--- Data under study Enclosed Below ---
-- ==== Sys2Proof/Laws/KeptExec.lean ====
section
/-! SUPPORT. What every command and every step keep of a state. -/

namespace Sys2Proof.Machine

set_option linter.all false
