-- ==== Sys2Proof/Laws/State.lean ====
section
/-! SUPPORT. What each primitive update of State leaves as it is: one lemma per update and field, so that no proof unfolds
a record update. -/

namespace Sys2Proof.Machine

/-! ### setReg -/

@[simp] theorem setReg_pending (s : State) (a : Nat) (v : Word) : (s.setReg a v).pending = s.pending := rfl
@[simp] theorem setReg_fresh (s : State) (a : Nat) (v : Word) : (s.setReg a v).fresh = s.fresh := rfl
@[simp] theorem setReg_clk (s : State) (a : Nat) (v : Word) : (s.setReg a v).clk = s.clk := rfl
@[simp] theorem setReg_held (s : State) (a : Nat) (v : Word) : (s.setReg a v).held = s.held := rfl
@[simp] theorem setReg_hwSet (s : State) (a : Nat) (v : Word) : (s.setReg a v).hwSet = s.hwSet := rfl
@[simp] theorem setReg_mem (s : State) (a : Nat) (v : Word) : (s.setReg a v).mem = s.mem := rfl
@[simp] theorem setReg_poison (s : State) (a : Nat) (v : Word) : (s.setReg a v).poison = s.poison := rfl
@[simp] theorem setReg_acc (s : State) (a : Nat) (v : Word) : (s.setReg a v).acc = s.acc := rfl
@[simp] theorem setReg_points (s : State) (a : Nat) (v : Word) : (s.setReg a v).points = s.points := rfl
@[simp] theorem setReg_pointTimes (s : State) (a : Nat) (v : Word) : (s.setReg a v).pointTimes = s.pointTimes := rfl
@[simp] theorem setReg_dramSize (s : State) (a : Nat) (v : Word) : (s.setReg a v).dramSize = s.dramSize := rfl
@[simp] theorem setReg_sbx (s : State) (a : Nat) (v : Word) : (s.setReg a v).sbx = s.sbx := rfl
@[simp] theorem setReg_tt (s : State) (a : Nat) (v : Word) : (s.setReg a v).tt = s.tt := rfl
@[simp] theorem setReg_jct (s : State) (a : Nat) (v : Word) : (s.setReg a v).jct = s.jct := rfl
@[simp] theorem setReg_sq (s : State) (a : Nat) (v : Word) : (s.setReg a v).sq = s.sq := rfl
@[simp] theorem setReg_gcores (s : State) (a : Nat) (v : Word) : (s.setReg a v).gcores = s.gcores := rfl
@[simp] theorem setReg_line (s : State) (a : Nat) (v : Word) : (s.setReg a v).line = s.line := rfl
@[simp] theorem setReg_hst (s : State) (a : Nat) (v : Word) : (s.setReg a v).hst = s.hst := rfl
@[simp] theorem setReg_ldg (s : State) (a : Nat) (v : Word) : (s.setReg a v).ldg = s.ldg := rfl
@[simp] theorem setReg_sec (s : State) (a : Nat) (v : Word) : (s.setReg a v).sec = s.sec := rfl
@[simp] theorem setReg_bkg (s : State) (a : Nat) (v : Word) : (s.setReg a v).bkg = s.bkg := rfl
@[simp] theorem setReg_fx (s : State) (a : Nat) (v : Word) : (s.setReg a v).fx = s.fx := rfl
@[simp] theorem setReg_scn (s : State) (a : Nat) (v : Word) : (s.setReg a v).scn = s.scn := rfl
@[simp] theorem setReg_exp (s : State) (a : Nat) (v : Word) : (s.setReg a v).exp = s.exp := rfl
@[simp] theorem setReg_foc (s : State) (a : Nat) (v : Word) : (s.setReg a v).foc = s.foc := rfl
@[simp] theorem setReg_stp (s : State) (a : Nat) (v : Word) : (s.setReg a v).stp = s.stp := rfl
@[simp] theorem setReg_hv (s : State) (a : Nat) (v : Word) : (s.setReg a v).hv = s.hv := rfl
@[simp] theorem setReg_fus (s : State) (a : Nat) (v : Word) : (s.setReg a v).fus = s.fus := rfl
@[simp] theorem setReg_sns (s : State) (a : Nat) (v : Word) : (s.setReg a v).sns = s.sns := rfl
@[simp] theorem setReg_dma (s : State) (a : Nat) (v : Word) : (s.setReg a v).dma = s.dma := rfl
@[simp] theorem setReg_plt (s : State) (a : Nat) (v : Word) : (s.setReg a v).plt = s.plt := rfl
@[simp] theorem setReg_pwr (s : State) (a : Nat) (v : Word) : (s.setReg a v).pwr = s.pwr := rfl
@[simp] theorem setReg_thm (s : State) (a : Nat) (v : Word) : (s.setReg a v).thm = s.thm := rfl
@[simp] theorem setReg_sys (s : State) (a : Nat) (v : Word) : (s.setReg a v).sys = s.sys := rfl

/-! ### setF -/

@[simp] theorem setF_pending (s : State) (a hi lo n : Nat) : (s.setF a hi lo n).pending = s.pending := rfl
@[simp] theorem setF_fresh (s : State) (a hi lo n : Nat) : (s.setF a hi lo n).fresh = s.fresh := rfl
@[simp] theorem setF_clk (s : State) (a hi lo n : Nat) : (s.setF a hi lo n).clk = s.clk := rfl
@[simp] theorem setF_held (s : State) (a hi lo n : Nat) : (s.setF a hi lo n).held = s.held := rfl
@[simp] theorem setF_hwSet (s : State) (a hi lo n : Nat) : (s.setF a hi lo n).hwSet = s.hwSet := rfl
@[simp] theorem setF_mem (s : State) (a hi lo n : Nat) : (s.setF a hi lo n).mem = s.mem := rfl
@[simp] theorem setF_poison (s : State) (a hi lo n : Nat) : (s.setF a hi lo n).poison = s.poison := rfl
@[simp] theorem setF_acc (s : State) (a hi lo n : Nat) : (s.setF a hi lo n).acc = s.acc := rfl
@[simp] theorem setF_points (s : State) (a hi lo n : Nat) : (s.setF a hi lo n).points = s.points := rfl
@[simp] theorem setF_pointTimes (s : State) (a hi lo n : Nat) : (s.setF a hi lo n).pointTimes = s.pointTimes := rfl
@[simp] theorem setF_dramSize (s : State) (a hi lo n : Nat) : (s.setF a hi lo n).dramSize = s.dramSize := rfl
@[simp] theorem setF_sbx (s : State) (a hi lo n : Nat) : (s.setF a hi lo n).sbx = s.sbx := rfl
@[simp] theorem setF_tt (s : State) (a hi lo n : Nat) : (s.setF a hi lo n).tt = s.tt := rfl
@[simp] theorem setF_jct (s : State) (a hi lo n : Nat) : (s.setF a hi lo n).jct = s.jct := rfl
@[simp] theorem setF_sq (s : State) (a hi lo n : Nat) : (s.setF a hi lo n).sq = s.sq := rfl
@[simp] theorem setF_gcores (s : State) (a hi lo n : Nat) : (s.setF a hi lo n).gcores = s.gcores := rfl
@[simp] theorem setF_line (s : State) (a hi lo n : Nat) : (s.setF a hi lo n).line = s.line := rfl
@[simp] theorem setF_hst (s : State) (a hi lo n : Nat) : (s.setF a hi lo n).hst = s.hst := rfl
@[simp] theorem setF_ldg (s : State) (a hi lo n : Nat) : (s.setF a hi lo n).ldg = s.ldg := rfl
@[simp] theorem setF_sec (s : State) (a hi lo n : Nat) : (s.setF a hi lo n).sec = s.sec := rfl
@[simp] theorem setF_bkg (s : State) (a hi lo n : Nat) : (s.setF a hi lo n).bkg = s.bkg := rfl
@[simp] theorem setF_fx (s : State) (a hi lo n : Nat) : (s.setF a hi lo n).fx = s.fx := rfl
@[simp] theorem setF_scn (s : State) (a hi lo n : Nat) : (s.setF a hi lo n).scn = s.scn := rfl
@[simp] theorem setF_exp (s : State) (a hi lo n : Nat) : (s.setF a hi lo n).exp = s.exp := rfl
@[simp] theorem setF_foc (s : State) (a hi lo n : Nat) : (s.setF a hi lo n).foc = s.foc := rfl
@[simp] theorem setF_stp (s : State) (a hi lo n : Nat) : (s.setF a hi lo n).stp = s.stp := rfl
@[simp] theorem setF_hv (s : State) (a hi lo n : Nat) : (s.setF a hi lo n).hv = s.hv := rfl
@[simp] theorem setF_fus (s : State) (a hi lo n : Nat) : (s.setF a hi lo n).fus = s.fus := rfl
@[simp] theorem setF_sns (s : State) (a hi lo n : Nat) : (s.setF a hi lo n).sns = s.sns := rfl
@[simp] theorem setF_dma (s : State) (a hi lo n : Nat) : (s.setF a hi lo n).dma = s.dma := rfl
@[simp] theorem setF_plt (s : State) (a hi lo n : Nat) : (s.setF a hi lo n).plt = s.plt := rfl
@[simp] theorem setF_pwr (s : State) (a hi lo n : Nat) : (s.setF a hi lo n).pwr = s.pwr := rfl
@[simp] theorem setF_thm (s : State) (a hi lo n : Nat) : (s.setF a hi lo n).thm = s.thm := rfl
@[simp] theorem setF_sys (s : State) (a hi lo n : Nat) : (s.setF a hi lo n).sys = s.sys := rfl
--- End of Enclosed Data under study ---
__Task statement__:
The answer is the run of lines above from the line containing "a state. -/" through the line containing "v).poison = s.poison := rfl", copied exactly and alone.

__Task response__:
/-! SUPPORT. What every command and every step keep of a state. -/

namespace Sys2Proof.Machine

set_option linter.all false
-- ==== Sys2Proof/Laws/State.lean ====
section
/-! SUPPORT. What each primitive update of State leaves as it is: one lemma per update and field, so that no proof unfolds
a record update. -/

namespace Sys2Proof.Machine

/-! ### setReg -/

@[simp] theorem setReg_pending (s : State) (a : Nat) (v : Word) : (s.setReg a v).pending = s.pending := rfl
@[simp] theorem setReg_fresh (s : State) (a : Nat) (v : Word) : (s.setReg a v).fresh = s.fresh := rfl
@[simp] theorem setReg_clk (s : State) (a : Nat) (v : Word) : (s.setReg a v).clk = s.clk := rfl
@[simp] theorem setReg_held (s : State) (a : Nat) (v : Word) : (s.setReg a v).held = s.held := rfl
@[simp] theorem setReg_hwSet (s : State) (a : Nat) (v : Word) : (s.setReg a v).hwSet = s.hwSet := rfl
@[simp] theorem setReg_mem (s : State) (a : Nat) (v : Word) : (s.setReg a v).mem = s.mem := rfl
@[simp] theorem setReg_poison (s : State) (a : Nat) (v : Word) : (s.setReg a v).poison = s.poison := rfl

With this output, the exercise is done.